Янка скорей потыкала в телефон и засмеялась:

– «Прахт» – слава, блеск, роскошь, великолепие! Швед, мы что, поймали волшебную кошку?! Тут еще написано, что «Прахт» – это имя-талисман!

– Кошачья удача? – уточнила Мурка.

– «Кошачья удача»! – Глаза Шведа сверкнули, он ожил, от мрачности – не следа, а в жилах – будто сияющий золотой мед. Он светится, что ли? – Это не так и мало. Мне б не помешало немножко кошачьей удачи!
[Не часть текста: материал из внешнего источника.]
-- ==== Sys2Proof/Machine/Faults.lean ====
section
/-! DEFINITION. The fault collector: reporters, the record ring, storms, FAULT_N, error lines, unit epochs, fencing and release (R315 to R336, R453). The reactions that other units take stand in React.lean. -/

namespace Sys2Proof.Machine

/-- Kinds of error records (R320). -/
def kLinkDown : Nat := 0x01
def kCto : Nat := 0x02
def kRateCap : Nat := 0x03
def kEqMarginal : Nat := 0x04
def kLdFailed : Nat := 0x05
def kBiSuspend : Nat := 0x06
def kDepartPoison : Nat := 0x07
def kHmapMiss : Nat := 0x08
def kSharedReset : Nat := 0x09
def kTallyCe : Nat := 0x0A
def kTallyUe : Nat := 0x0B
def kCrossCe : Nat := 0x0C
def kSpareBad : Nat := 0x0D
def kUnitFail : Nat := 0x0E
def kLinkFail : Nat := 0x0F
def kHalfRate : Nat := 0x10
def kBlkProto : Nat := 0x11
def kUnreach : Nat := 0x12
def kMigFail : Nat := 0x13
def kIdeFail : Nat := 0x14
def kUnseal : Nat := 0x15
def kDrbg : Nat := 0x16
def kFuse : Nat := 0x17
def kSlotTrip : Nat := 0x18
def kSlotLatch : Nat := 0x19
def kFetShort : Nat := 0x1A
def kVinWarn : Nat := 0x1B
def kVinLockout : Nat := 0x1C
def kTempWarn : Nat := 0x1D
def kTempCrit : Nat := 0x1E
def kClkLoss : Nat := 0x1F
def kCdcOverrun : Nat := 0x20
def kEccCe : Nat := 0x21
def kEccUe : Nat := 0x22
def kJournal : Nat := 0x23
def kSubst : Nat := 0x24
def kNoSpare : Nat := 0x25
def kSelf : Nat := 0x26
def kSelfFatal : Nat := 0x27
def kRecordLost : Nat := 0x28
def kDoubleFail : Nat := 0x29

/-- Sources of error records (R318). -/
def eCol : Nat := 0x40
def eBlk : Nat := 0x60
def ePlane : Nat := 0x68
def eFrame : Nat := 0x6D
def eHome : Nat := 0x70
def eDie : Nat := 0x74
def eSum : Nat := 0x78
def eDmv : Nat := 0x7A
def eBind : Nat := 0x7B
def eAct : Nat := 0x7C
def eSec : Nat := 0x7D
def eCore : Nat := 0x80
def eNoc : Nat := 0x88
def eBoot : Nat := 0x89
def eFlt : Nat := 0x8D
def eCdc : Nat := 0x8E
def eSlot : Nat := 0xA0
def eMon : Nat := 0xC0
def eLane : Nat := 0x100

/-- An error record with no address, syndrome or detail. -/
def rec0 (src kind : Nat) (cls : Fin 3) (obj : Nat) : ErrRec := ⟨src, kind, cls, 0, 0, 0, 0, obj, 0, 0⟩

/-- The records that the reporter of source `src` holds (R315). -/
def heldBy (s : State) (src : Nat) : List (ErrRec × Nat) := s.flt.held.filter (fun h => h.1.src == src)

/-- Merge a third fault into the newest held record of its source that `p` admits: SUPPR counts it (R315). -/
def mergeNewest (src : Nat) (p : ErrRec → Bool) (l : List (ErrRec × Nat)) : List (ErrRec × Nat) :=
  match takeFirst (fun h => h.1.src == src && p h.1) l.reverse with
  | none => l
  | some (h, _) =>
    let h' := ({ h.1 with suppr := satAdd 0xFFFF h.1.suppr 1 }, h.2)
    let rec go : List (ErrRec × Nat) → List (ErrRec × Nat)
      | [] => []
      | x :: t => if x.1.src == src && p x.1 then h' :: t else x :: go t
    (go l.reverse).reverse

/-- A block's reporter takes a record: it holds at most two until they are delivered, and merges a third (R315). -/
def report (r : ErrRec) (s : State) : State :=
  let h := heldBy s r.src
  if h.length < 2 then { s with flt := { s.flt with held := s.flt.held ++ [(r, s.ns)] } }
  else
    let p : ErrRec → Bool := if h.any (fun x => x.1.kind == r.kind) then (fun x => x.kind == r.kind) else (fun _ => true)
    { s with flt := { s.flt with held := mergeNewest r.src p s.flt.held } }

/-- Records of which the spec asks one for each LD or binding (R68, R77, R174, R179): a block raises the next when its reporter has room, so that none merges with another (DEDUCED, log entry on one record each). -/
def reportEach (r : ErrRec) (s : State) : State :=
  if (heldBy s r.src).length < 2 && s.flt.owed.all (fun x => x.1.src != r.src) then report r s
  else { s with flt := { s.flt with owed := s.flt.owed ++ [(r, s.ns)] } }

/-- A reporter has room again: the next such record of its source is raised. -/
def nextOwed (src : Nat) (s : State) : State :=
  if 2 ≤ (heldBy s src).length then s
  else
    match takeFirst (fun x => x.1.src == src) s.flt.owed with
    | some (x, rest) => { s with flt := { s.flt with owed := rest, held := s.flt.held ++ [x] } }
    | none => s

/-- The 32 bytes of a stored record (R317). -/
def recWord (r : ErrRec) (time : Nat) (storm : Bool) : Nat :=
  r.src % 2 ^ 12 + r.kind % 2 ^ 8 * 2 ^ 12 + r.cls.val * 2 ^ 20 + r.epoch % 2 ^ 8 * 2 ^ 22 + b2n storm * 2 ^ 30
    + r.addr % 2 ^ 52 * 2 ^ 32 + r.akind % 8 * 2 ^ 84 + r.syndrome % 2 ^ 32 * 2 ^ 96
    + time % 2 ^ 64 * 2 ^ 128 + r.obj % 2 ^ 12 * 2 ^ 192 + r.detail % 2 ^ 20 * 2 ^ 204 + r.suppr % 2 ^ 16 * 2 ^ 224

/-- The record ring is full (R319). -/
def fltFull (s : State) : Bool := (s.get FLT.RTAIL.INDEX + 1) % 1024 == s.get FLT.RHEAD.INDEX

/-- FAULT_N is asserted (R325). -/
def assertFaultN (s : State) : State :=
  let s := if s.on FLT.STAT.FAULTN then s else s.emit (.faultN true)
  ({ s with flt := { s.flt with lastAssert := s.ns } }).set FLT.STAT.FAULTN 1

/-- Write a record at RTAIL. Under injection its check bits carry errors (R448). -/
def fltWrite (r : ErrRec) (time : Nat) (storm : Bool) (s : State) : State :=
  let t := s.get FLT.RTAIL.INDEX
  let bits := max 1 (s.get TST.INJCTL.BITS)
  let s := { s with flt := { s.flt with damaged := if injArmed s 7 0 then put s.flt.damaged t bits else del s.flt.damaged t } }
  injected 7 0 1 ((s.set FLT.REC.RECORD (recWord r time storm) t).set FLT.RTAIL.INDEX (t + 1))

/-- Ring word i is read (R327): an error in one bit is corrected, and recorded; where more are wrong, the entry reads as a RECORD_LOST record. SUPPR and TIME of that record are the model's (DESIGN CHOICE, log entry on ring words). -/
def ringCheck (i : Nat) (s : State) : State :=
  match look s.flt.damaged i with
  | none => s
  | some n =>
    let s := { s with flt := { s.flt with damaged := del s.flt.damaged i } }
    if n < 2 then report (rec0 eFlt kEccCe 0 0) s
    else s.set FLT.REC.RECORD (recWord { rec0 eFlt kRecordLost 0 0 with suppr := 1 } s.ns false) i

/-- Reporting of a stored record per source (R321): the event of source 8, the FATAL event of source 1,152, and FAULT_N. -/
def fltReport (r : ErrRec) (idx : Nat) (s : State) : State :=
  match r.cls with
  | 0 =>
    let s := if s.on FLT.SRC.EVT_CE r.src then raise 8 25 idx s else s
    if s.on FLT.SRC.FLTN_CE r.src then assertFaultN s else s
  | 1 =>
    let s := if s.on FLT.SRC.EVT_UC r.src then raise 8 26 idx s else s
    if s.on FLT.SRC.FLTN_UC r.src then assertFaultN s else s
  | 2 => assertFaultN (raise 1152 27 idx (raise 8 27 idx s))

/-- A RECORD_LOST record is stored first once the ring has room after drops (R319). -/
def fltLost (s : State) : State :=
  if s.get FLT.STAT.DROPS != 0 && !fltFull s then
    let r := { rec0 eFlt kRecordLost 0 0 with suppr := s.get FLT.STAT.DROPS }
    let t := s.get FLT.RTAIL.INDEX
    fltReport r t ((fltWrite r s.ns false s).set FLT.STAT.DROPS 0)
  else s

/-- Store a record, or drop it when the ring is full; a FATAL record also goes to FATALREC (R319). -/
def fltStore (r : ErrRec) (time : Nat) (storm : Bool) (s : State) : State :=
  let s := fltLost s
  let idx := s.get FLT.RTAIL.INDEX
  let s := if r.cls = 2 then s.set FLT.FATALREC.RECORD (recWord r time storm) else s
  if fltFull s then
    let s := flag FLT.ESTAT.OVF 8 (s.bump FLT.STAT.DROPS)
    if r.cls = 2 then fltReport r idx s else s
  else
    let s := fltReport r idx (fltWrite r time storm s)
    if r.kind = kSelf then flag FLT.ESTAT.SELF 8 s else s

/-- The CE records of a source stored in the present window of 1 ms (R324). -/
def stormCount (s : State) (src : Nat) : Nat :=
  let w := s.ns / 1000000
  match look s.flt.win src with
  | some (w', n) => if w = w' then n else 0
  | none => 0

/-- A stored CE record counts towards a storm, and the source enters one when its count exceeds STORM; 0 disables storms (R324, R336). -/
def stormTest (r : ErrRec) (s : State) : State :=
  let n := stormCount s r.src + 1
  let s := { s with flt := { s.flt with win := put s.flt.win r.src (s.ns / 1000000, n) } }
  if s.get FLT.CFG.STORM != 0 && s.get FLT.CFG.STORM < n then
    ({ s with flt := { s.flt with storms := put s.flt.storms r.src ⟨r.kind, 0, s.ns⟩ } }).set FLT.SRC.STORM 1 r.src
  else s

/-- Every record of a storming source restarts its quiet period (R324). -/
def stormTouch (r : ErrRec) (withheld : Bool) (s : State) : State :=
  match look s.flt.storms r.src with
  | none => s
  | some st =>
    let st' : Storm := if withheld then ⟨r.kind, st.withheld + 1 + r.suppr, s.ns⟩ else { st with last := s.ns }
    { s with flt := { s.flt with storms := put s.flt.storms r.src st' } }

/-- The collector takes a record: it counts it, withholds or mutes it, or stores it (R317, R319, R321, R324). -/
def collect (r : ErrRec) (time : Nat) (s : State) : State :=
  match r.cls with
  | 0 =>
    let s := s.bump FLT.CNT.CE (1 + r.suppr) r.src
    if s.on FLT.SRC.STORM r.src then stormTouch r true s
    else if s.on FLT.SRC.MUTE r.src then s
    else
      let stored := !fltFull s
      let s := fltStore r time false s
      if stored then stormTest r s else s
  | 1 => fltStore r time false (stormTouch r false (s.bump FLT.CNT.UC (1 + r.suppr) r.src))
  | 2 =>
    let s := { s with flt := { s.flt with fatal := true } }
    fltStore r time false (stormTouch r false s)

/-- The conditions of R325 that keep FAULT_N asserted. -/
def faultnHeld (s : State) : Bool :=
  let lines := s.get FLT.LINES.SLOT + s.get FLT.LINES.VIN + s.get FLT.LINES.TEMP + s.get FLT.LINES.RAIL + s.get FLT.LINES.CLK
  s.flt.fatal || (s.on FLT.LINEEN.FLTN && lines != 0) || s.on FLT.STAT.UCHELD

/-- The quiet period in ns; 0 acts as 1 ms (R336). -/
def quietNs (s : State) : Nat := max 1 (s.get FLT.CFG.QUIET) * 1000000

/-- RECORD_MERGE (R315). -/
def execRecordMerge (r : ErrRec) (s : State) : Result := .next (report r s)

/-- STORM_END (R324): the quiet period has passed, so one summary record is stored and RECOV increments. -/
def execStormEnd (src : Fin 512) (s : State) : Result :=
  .next (match look s.flt.storms src with
    | none => s
    | some st =>
      let s := s.reach (st.last + quietNs s)
      let s := { s with flt := { s.flt with storms := del s.flt.storms src } }
      let s := s.set FLT.SRC.STORM 0 src
      let s := fltStore { rec0 src st.kind 0 0 with suppr := min 0xFFFF st.withheld } s.ns true s
      s.bump FLT.RECOV.COUNT)

/-- FAULTN_QUIET_RELEASE (R325): nothing is released while a condition is in force. -/
def execFaultnQuietRelease (s : State) : Result :=
  .next (if s.on FLT.STAT.FAULTN && !faultnHeld s then
      let s := s.reach (max s.flt.lastAssert s.flt.condEnd + quietNs s)
      ((s.set FLT.STAT.FAULTN 0).emit (.faultN false)).bump FLT.RECOV.COUNT
    else s)

/-- FAULTN_CLR (R325): released unless a FATAL is in force; not counted in RECOV. -/
def execFaultnClr (v : Word) (s : State) : Result := atReg FLT.CTL.FAULTN_CLR (fun s => .next (if bitOf v.toNat 0 && s.on FLT.STAT.FAULTN && !s.flt.fatal then (s.set FLT.STAT.FAULTN 0).emit (.faultN false) else s)) s

/-- FLT_RHEAD_WRITE (R319): entries are returned, and a pending RECORD_LOST record is stored. -/
def execFltRheadWrite (v : Word) (s : State) : Result := atReg FLT.RHEAD.INDEX (fun s => .next (fltLost (s.set FLT.RHEAD.INDEX v.toNat))) s

/-- The time at which the last condition of R325 cleared is noted when one clears. -/
def condNote (before : Bool) (s : State) : State :=
  if before && !faultnHeld s then { s with flt := { s.flt with condEnd := s.ns } } else s

/-- CORE_HEARTBEAT (R329): a fenced core's write is discarded at NoC ingress (R332). -/
def execCoreHeartbeat (c : Fin 5) (s : State) : Result :=
  .next (if coreFenced s c then nocDiscard s
    else { s with flt := { s.flt with beat := setNth s.flt.beat c s.ns } })

/-- The number of units of a class (R336). -/
def unitCount (cls : Nat) : Nat := nthD [5, 5, 72, 8, 4, 2] cls 0

/-- An epoch that no FENCED unit of the class holds, counting up from `e` (R331). -/
def freeEpoch (s : State) (cls : Nat) : Nat → Nat → Nat
  | 0, e => e % 256
  | fuel + 1, e =>
    if (List.range (unitCount cls)).any (fun i => s.get FLT.UNIT.STATE cls i == 2 && s.get FLT.UNIT.EPOCH cls i == e % 256)
    then freeEpoch s cls fuel (e + 1) else e % 256

/-- The class counter advances to the next usable epoch (R331). -/
def nextEpoch (cls : Nat) (s : State) : Nat × State :=
  let e := freeEpoch s cls 256 (nthD s.flt.ctr cls 0 + 1)
  (e, { s with flt := { s.flt with ctr := setNth s.flt.ctr cls e } })

/-- A unit becomes FENCED (R328). -/
def fenceUnit (cls i : Nat) (s : State) : State :=
  let s := injFenced cls i (s.set FLT.UNIT.STATE 2 cls i)
  if cls = 1 then evFenceCore i s else s

/-- The bit of FLT.SPARE of a class and unit (R336). -/
def setSpare (cls i v : Nat) (s : State) : State :=
  match cls with
  | 0 => s.set FLT.SPARE.PLANE v
  | 1 => s.set FLT.SPARE.CORE v
  | 2 => let b := s.get FLT.SPARE.LANE; let m := 2 ^ (i / 9)
         s.set FLT.SPARE.LANE (if v = 0 then b - (if bitOf b (i / 9) then m else 0) else Nat.lor b m)
  | 4 => let b := s.get FLT.SPARE.HOME; let m := 2 ^ (i / 2)
         s.set FLT.SPARE.HOME (if v = 0 then b - (if bitOf b (i / 2) then m else 0) else Nat.lor b m)
  | 5 => s.set FLT.SPARE.SUM v
  | _ => s

/-- The source of a unit's records (R318). -/
def unitSrc (cls i : Nat) : Nat :=
  match cls with
  | 0 => ePlane + i
  | 1 => eCore + i
  | 2 => eLane + i / 9 * 16 + i % 9
  | 3 => eBlk + i
  | 4 => eHome + i
  | _ => eSum + i

/-- The class and index of the unit that a source of R318 names, if it is a replaceable unit. -/
def srcUnit (src : Nat) : Option (Nat × Nat) :=
  if ePlane ≤ src && src < ePlane + 5 then some (0, src - ePlane)
  else if eCore ≤ src && src < eCore + 5 then some (1, src - eCore)
  else if eLane ≤ src && src % 16 < 9 && src < eLane + 128 then some (2, (src - eLane) / 16 * 9 + src % 16)
  else if eBlk ≤ src && src < eBlk + 8 then some (3, src - eBlk)
  else if eHome ≤ src && src < eHome + 4 then some (4, src - eHome)
  else if eSum ≤ src && src < eSum + 2 then some (5, src - eSum)
  else none

/-- A bring-in is running for a class (R328, R334). -/
def bringingIn (s : State) (cls : Nat) : Bool := s.flt.bringIns.any (fun b => b.cls == cls)

end Sys2Proof.Machine
end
В соседней комнате было полно коробок с загадочными шифрами, несколько стоек, тесно забитых одеждой в чехлах, громадный туристический рюкзак, прозрачные огромные коробки со смотанными цветными веревками и карабинами, большой черный диван и – стена-зеркало. Вот просто целиком по всему периметру, без всяких стыков – громадное зеркало. В нем отражался закат над городом, коробки и одежда, крупная стройная Янка с сияющими волосами – и дикая, взъерошенная, в растянутом свитере худышка с бешеными стальными глазами, ростом ниже Янки на голову. Дитё, – правильно Швед говорит. Мурка. Приблудный котенок. Ну и что!!! Да они вообще первые в жизни, кто смотрит на нее по-настоящему! С интересом! Потому что видят в ней что-то нужное для работы! И даже если этого нужного окажется немного – ну и что! Зато она познакомилась с настоящими крутыми молодыми художниками! С золотой парой страшно красивых людей!!! И они привезли ее прямо к себе домой и даже – она посмотрела на великанский черный диван – жить тут приглашают! Пустили ее в свою волшебную, взрослую жизнь! И если надо, чтоб не выгнали из этих новеньких, насквозь проветренных невским простором комнат обратно к бабке, стать им не только моделью для съемок, но и домашней ласковой кошкой, бегать за молоком, мурлыкать и мыть кофейные чашки – она станет!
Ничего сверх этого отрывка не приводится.